◆ Problem description ◆
Within the data that follows, set down exactly the lines from the one containing "and invalidation -/" through the one containing "(d.write_spec a bs)", both ends included.
------------------------------------
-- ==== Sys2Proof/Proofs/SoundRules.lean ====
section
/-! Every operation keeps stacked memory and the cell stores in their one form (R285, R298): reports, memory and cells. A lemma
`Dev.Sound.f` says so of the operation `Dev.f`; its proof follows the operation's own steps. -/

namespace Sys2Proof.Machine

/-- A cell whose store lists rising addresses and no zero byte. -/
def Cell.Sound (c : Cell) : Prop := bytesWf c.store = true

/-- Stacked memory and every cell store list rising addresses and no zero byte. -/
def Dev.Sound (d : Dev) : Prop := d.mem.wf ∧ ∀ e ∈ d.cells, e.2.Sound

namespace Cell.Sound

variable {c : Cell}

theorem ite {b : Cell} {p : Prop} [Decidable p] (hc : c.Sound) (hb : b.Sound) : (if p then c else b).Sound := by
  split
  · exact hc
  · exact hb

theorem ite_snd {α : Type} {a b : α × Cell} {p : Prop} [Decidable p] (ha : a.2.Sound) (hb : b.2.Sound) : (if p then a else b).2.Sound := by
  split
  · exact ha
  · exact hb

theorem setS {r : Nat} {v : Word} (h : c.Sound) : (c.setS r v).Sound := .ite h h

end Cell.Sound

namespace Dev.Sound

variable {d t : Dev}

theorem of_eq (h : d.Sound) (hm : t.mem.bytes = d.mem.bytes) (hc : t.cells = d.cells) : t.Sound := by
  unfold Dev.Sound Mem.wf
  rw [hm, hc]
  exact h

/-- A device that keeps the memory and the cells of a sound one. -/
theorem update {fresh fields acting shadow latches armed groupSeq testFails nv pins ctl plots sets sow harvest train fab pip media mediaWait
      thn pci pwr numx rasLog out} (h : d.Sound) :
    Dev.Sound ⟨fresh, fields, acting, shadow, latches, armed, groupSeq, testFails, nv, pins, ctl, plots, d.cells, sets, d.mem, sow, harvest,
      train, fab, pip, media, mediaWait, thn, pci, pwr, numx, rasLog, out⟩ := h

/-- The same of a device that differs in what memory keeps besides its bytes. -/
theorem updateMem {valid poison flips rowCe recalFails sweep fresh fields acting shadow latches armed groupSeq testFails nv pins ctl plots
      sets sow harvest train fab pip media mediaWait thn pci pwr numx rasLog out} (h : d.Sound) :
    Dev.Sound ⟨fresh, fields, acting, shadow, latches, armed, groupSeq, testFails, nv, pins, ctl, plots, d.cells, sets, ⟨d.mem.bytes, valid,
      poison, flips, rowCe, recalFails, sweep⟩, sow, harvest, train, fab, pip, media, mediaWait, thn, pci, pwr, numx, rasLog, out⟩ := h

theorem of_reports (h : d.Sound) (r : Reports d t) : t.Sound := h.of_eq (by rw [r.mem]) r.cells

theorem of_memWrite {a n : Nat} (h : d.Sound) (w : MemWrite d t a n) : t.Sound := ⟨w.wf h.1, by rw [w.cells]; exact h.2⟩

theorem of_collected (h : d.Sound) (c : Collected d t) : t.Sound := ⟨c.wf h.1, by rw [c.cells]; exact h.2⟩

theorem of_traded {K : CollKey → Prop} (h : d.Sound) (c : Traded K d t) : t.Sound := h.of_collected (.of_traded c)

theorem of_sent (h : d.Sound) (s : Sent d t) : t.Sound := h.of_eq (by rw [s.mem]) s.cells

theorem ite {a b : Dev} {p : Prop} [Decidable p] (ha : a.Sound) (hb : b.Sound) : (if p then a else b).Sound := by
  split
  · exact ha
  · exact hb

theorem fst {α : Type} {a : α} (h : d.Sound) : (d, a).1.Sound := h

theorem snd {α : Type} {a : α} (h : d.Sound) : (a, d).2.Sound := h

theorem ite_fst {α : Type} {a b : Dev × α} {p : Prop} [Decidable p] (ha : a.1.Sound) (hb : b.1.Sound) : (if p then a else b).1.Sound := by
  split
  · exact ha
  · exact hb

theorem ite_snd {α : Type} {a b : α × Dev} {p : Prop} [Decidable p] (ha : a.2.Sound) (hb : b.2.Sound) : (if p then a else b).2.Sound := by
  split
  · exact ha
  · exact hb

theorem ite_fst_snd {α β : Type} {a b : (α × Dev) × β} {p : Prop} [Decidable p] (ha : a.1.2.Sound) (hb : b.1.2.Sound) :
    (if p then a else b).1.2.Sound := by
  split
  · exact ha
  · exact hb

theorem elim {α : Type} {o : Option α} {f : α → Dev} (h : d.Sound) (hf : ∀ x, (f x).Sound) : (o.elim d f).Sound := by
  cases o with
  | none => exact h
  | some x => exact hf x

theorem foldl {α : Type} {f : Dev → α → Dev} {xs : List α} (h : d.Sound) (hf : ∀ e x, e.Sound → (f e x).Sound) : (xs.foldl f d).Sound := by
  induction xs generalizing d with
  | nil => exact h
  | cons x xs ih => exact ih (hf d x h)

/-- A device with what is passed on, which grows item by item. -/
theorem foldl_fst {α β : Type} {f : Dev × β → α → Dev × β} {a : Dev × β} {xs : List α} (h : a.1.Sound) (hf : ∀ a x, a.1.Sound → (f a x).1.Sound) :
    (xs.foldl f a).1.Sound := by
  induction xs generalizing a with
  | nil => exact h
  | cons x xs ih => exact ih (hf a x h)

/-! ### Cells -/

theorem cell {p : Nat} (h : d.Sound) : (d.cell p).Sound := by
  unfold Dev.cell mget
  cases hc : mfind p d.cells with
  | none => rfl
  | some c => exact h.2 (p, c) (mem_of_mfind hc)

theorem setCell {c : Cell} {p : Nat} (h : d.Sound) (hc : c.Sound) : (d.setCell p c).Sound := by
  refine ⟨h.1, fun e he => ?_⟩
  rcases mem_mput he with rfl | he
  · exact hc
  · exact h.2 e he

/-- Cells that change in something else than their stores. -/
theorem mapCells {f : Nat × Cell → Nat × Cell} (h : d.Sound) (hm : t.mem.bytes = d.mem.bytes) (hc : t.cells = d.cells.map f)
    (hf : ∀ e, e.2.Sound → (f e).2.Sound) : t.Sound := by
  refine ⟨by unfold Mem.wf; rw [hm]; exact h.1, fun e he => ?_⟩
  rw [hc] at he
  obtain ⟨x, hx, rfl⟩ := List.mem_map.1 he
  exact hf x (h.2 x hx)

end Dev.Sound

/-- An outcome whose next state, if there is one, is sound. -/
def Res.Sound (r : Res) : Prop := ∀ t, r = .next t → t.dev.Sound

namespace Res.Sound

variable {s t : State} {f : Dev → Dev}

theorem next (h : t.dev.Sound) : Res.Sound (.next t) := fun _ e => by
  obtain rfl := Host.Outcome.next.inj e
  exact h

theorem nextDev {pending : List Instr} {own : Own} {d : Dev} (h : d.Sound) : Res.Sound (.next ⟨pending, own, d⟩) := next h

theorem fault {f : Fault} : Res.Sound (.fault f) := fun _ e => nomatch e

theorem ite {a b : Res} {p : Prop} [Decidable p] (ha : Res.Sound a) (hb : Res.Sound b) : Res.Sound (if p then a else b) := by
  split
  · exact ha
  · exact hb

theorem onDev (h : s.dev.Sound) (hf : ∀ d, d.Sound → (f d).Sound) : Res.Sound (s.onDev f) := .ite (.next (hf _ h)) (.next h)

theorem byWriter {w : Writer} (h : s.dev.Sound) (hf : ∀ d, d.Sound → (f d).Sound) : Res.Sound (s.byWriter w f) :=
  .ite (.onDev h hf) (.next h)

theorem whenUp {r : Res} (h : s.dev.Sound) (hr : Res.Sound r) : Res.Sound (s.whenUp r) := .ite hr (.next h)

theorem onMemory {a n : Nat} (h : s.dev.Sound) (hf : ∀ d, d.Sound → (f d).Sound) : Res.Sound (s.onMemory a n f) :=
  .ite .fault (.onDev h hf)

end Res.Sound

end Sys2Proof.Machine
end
------------------------------------
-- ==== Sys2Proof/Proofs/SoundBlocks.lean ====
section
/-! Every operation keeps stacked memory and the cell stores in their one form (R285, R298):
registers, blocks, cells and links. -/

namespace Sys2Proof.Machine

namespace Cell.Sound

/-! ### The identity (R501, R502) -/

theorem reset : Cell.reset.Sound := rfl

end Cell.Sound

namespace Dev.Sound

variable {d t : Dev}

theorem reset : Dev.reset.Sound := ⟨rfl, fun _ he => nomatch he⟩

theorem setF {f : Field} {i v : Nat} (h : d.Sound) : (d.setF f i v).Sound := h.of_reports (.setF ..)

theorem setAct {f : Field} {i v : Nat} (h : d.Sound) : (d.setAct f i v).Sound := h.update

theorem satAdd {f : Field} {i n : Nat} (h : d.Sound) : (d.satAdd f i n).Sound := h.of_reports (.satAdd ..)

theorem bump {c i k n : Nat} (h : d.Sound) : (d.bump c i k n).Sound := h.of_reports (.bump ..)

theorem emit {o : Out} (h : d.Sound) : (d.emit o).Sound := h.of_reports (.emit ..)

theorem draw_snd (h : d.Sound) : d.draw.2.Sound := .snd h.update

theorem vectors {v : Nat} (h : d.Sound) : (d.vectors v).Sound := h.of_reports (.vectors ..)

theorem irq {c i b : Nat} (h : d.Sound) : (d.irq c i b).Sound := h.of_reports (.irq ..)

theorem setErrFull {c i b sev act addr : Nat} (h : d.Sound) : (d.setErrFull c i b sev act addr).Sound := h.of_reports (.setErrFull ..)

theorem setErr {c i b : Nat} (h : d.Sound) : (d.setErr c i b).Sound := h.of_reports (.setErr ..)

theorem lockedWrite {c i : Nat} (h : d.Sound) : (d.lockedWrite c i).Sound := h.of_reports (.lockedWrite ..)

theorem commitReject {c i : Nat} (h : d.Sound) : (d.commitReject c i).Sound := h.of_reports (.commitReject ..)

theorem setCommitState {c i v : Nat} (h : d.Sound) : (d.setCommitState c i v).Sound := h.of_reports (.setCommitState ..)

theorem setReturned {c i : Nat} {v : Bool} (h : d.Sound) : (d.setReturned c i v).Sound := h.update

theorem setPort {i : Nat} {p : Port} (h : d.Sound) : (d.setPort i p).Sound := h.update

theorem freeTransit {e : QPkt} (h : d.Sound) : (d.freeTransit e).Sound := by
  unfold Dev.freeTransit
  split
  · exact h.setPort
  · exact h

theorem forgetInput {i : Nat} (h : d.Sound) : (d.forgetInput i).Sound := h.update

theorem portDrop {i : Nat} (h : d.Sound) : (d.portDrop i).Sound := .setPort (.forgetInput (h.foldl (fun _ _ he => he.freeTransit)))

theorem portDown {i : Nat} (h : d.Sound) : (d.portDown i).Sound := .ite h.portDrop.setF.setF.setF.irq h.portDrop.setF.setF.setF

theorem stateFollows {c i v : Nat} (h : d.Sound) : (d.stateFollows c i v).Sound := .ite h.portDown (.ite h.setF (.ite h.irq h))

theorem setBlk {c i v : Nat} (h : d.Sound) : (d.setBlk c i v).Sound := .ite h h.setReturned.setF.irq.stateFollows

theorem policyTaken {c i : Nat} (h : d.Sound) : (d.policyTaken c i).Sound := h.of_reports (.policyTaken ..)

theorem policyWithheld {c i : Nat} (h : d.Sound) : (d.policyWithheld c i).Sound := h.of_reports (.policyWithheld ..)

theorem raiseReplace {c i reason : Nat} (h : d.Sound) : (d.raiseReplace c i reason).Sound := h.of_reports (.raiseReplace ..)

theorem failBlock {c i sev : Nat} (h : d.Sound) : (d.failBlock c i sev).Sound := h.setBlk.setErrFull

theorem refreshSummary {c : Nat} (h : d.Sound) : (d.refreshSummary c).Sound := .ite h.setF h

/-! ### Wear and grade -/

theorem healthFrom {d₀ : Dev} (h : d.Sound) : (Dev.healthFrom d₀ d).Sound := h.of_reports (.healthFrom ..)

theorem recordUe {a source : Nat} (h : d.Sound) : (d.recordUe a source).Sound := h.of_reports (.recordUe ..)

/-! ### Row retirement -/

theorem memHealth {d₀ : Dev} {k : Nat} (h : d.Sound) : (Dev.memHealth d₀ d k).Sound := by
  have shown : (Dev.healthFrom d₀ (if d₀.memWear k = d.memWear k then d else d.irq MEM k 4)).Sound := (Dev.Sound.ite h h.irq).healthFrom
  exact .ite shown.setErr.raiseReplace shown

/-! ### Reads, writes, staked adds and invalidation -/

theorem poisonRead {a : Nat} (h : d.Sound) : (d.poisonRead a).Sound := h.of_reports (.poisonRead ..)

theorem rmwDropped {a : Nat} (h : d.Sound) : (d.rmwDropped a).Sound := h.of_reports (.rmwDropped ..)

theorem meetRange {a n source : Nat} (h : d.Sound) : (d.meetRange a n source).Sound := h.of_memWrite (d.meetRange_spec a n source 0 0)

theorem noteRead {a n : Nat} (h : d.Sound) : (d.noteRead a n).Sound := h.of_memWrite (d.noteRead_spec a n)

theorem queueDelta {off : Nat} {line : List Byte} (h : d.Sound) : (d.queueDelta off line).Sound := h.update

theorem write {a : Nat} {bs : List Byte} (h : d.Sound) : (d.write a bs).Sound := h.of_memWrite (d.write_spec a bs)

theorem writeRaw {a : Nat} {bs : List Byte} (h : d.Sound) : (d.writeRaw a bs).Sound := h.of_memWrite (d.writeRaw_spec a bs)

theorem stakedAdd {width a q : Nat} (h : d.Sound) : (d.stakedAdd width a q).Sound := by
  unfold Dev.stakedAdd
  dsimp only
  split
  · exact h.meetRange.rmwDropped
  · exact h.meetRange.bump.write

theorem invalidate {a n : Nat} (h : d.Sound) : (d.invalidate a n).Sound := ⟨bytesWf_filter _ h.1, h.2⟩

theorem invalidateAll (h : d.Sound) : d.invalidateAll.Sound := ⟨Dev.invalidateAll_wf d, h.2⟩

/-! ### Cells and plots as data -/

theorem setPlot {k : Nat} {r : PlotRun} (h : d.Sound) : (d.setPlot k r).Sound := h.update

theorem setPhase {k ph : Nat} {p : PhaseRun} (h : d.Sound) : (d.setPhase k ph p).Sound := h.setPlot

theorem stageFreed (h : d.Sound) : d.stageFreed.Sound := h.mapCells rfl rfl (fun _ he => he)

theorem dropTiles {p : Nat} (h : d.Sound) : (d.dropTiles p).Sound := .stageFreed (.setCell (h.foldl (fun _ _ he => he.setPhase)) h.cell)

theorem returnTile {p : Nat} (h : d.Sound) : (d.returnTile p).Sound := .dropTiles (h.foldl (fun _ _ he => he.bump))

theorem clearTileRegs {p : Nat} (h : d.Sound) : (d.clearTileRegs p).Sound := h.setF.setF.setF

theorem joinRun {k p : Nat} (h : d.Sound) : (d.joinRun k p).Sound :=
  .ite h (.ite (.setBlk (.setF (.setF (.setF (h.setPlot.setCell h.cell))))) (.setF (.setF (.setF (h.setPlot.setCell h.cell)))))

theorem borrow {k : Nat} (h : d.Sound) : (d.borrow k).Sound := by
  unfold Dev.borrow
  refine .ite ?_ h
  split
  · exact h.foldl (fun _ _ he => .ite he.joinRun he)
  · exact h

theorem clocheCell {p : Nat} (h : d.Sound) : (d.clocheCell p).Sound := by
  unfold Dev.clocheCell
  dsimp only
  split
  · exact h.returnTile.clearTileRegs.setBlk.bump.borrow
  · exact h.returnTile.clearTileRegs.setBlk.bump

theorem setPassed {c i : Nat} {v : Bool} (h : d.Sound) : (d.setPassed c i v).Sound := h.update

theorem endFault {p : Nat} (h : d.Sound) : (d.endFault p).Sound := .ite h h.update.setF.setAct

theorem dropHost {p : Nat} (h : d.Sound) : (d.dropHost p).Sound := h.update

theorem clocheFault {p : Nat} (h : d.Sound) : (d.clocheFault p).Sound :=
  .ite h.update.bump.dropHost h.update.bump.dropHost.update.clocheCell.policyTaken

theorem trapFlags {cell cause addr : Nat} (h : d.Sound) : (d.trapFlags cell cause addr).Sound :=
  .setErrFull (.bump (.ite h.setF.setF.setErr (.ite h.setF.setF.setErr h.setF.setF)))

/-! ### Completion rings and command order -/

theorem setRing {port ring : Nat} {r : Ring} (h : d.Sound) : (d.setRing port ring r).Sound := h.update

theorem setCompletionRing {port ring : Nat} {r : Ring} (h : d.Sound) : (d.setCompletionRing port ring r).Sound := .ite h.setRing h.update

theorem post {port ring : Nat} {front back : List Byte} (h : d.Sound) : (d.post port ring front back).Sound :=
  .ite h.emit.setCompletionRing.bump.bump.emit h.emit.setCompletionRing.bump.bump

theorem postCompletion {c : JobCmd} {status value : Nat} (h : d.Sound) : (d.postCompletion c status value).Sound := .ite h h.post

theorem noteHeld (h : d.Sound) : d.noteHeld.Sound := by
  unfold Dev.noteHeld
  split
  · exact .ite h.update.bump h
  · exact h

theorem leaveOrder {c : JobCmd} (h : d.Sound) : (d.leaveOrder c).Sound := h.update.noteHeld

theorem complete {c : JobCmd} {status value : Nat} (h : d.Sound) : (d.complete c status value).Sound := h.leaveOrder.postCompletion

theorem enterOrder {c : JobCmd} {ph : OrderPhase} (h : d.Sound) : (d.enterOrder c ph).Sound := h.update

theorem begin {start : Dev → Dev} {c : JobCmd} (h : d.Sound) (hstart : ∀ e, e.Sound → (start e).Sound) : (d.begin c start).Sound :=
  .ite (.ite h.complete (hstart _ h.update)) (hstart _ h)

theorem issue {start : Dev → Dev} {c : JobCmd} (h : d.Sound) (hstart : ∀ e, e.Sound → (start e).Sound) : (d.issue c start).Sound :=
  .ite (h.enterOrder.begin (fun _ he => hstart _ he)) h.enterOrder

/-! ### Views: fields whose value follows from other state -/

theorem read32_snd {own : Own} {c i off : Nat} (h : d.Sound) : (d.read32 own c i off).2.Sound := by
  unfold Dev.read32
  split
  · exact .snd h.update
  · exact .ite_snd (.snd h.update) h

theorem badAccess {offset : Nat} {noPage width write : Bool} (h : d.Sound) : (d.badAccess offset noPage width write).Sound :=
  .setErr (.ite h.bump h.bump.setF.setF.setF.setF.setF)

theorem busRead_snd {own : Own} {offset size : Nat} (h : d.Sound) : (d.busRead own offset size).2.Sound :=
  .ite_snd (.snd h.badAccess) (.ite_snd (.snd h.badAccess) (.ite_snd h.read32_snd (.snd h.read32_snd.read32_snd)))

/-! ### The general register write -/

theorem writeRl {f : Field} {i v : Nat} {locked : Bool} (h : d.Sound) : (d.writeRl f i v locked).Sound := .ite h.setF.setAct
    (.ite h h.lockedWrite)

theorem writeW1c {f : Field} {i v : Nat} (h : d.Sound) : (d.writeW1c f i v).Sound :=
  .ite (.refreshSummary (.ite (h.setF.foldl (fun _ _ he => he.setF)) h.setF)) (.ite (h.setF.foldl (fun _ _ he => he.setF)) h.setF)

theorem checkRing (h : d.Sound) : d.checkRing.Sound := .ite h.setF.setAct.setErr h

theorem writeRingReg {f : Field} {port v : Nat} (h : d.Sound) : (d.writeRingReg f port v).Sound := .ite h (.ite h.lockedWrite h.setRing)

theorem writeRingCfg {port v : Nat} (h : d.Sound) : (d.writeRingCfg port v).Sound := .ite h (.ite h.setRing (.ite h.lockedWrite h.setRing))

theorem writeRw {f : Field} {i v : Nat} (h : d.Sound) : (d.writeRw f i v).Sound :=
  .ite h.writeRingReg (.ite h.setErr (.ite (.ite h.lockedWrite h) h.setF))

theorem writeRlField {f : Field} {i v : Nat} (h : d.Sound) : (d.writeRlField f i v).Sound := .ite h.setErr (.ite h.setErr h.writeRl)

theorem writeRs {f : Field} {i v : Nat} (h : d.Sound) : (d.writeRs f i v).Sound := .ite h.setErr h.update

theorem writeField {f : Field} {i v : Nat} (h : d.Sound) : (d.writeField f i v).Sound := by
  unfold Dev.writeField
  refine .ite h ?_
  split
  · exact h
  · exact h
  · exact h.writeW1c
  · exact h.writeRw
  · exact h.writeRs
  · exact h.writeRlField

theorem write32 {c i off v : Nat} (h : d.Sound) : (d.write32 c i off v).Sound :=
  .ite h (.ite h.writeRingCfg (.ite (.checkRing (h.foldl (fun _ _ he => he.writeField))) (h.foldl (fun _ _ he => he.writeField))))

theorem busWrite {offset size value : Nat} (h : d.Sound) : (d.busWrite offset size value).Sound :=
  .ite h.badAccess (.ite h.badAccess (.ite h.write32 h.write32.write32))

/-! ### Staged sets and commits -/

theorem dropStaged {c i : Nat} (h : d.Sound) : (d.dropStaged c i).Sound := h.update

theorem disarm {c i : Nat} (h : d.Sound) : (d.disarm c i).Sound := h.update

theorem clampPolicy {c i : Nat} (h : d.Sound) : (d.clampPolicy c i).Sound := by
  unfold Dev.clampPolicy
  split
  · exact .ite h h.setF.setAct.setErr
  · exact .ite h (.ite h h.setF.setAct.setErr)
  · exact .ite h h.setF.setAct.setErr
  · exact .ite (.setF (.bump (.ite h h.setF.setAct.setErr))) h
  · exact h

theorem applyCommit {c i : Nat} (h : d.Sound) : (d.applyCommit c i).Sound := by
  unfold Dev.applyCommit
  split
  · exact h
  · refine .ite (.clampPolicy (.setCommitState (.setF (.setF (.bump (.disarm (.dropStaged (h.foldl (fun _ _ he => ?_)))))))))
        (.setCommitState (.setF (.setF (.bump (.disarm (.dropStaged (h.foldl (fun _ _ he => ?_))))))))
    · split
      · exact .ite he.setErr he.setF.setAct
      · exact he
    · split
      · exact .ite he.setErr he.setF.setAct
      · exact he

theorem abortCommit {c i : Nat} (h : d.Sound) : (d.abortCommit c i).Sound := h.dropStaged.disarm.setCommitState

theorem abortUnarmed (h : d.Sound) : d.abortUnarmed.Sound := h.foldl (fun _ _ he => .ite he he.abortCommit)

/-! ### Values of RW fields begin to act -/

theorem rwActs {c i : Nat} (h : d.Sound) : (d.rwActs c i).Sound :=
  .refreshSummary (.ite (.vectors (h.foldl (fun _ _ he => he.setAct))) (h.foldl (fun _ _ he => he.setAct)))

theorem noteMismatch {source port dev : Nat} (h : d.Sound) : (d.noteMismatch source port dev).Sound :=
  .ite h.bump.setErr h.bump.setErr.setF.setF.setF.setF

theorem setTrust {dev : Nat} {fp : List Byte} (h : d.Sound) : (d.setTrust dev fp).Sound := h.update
------------------------------------
◆ Response to the exercise ◆
/-! ### Reads, writes, staked adds and invalidation -/

theorem poisonRead {a : Nat} (h : d.Sound) : (d.poisonRead a).Sound := h.of_reports (.poisonRead ..)

theorem rmwDropped {a : Nat} (h : d.Sound) : (d.rmwDropped a).Sound := h.of_reports (.rmwDropped ..)

theorem meetRange {a n source : Nat} (h : d.Sound) : (d.meetRange a n source).Sound := h.of_memWrite (d.meetRange_spec a n source 0 0)

theorem noteRead {a n : Nat} (h : d.Sound) : (d.noteRead a n).Sound := h.of_memWrite (d.noteRead_spec a n)

theorem queueDelta {off : Nat} {line : List Byte} (h : d.Sound) : (d.queueDelta off line).Sound := h.update

theorem write {a : Nat} {bs : List Byte} (h : d.Sound) : (d.write a bs).Sound := h.of_memWrite (d.write_spec a bs)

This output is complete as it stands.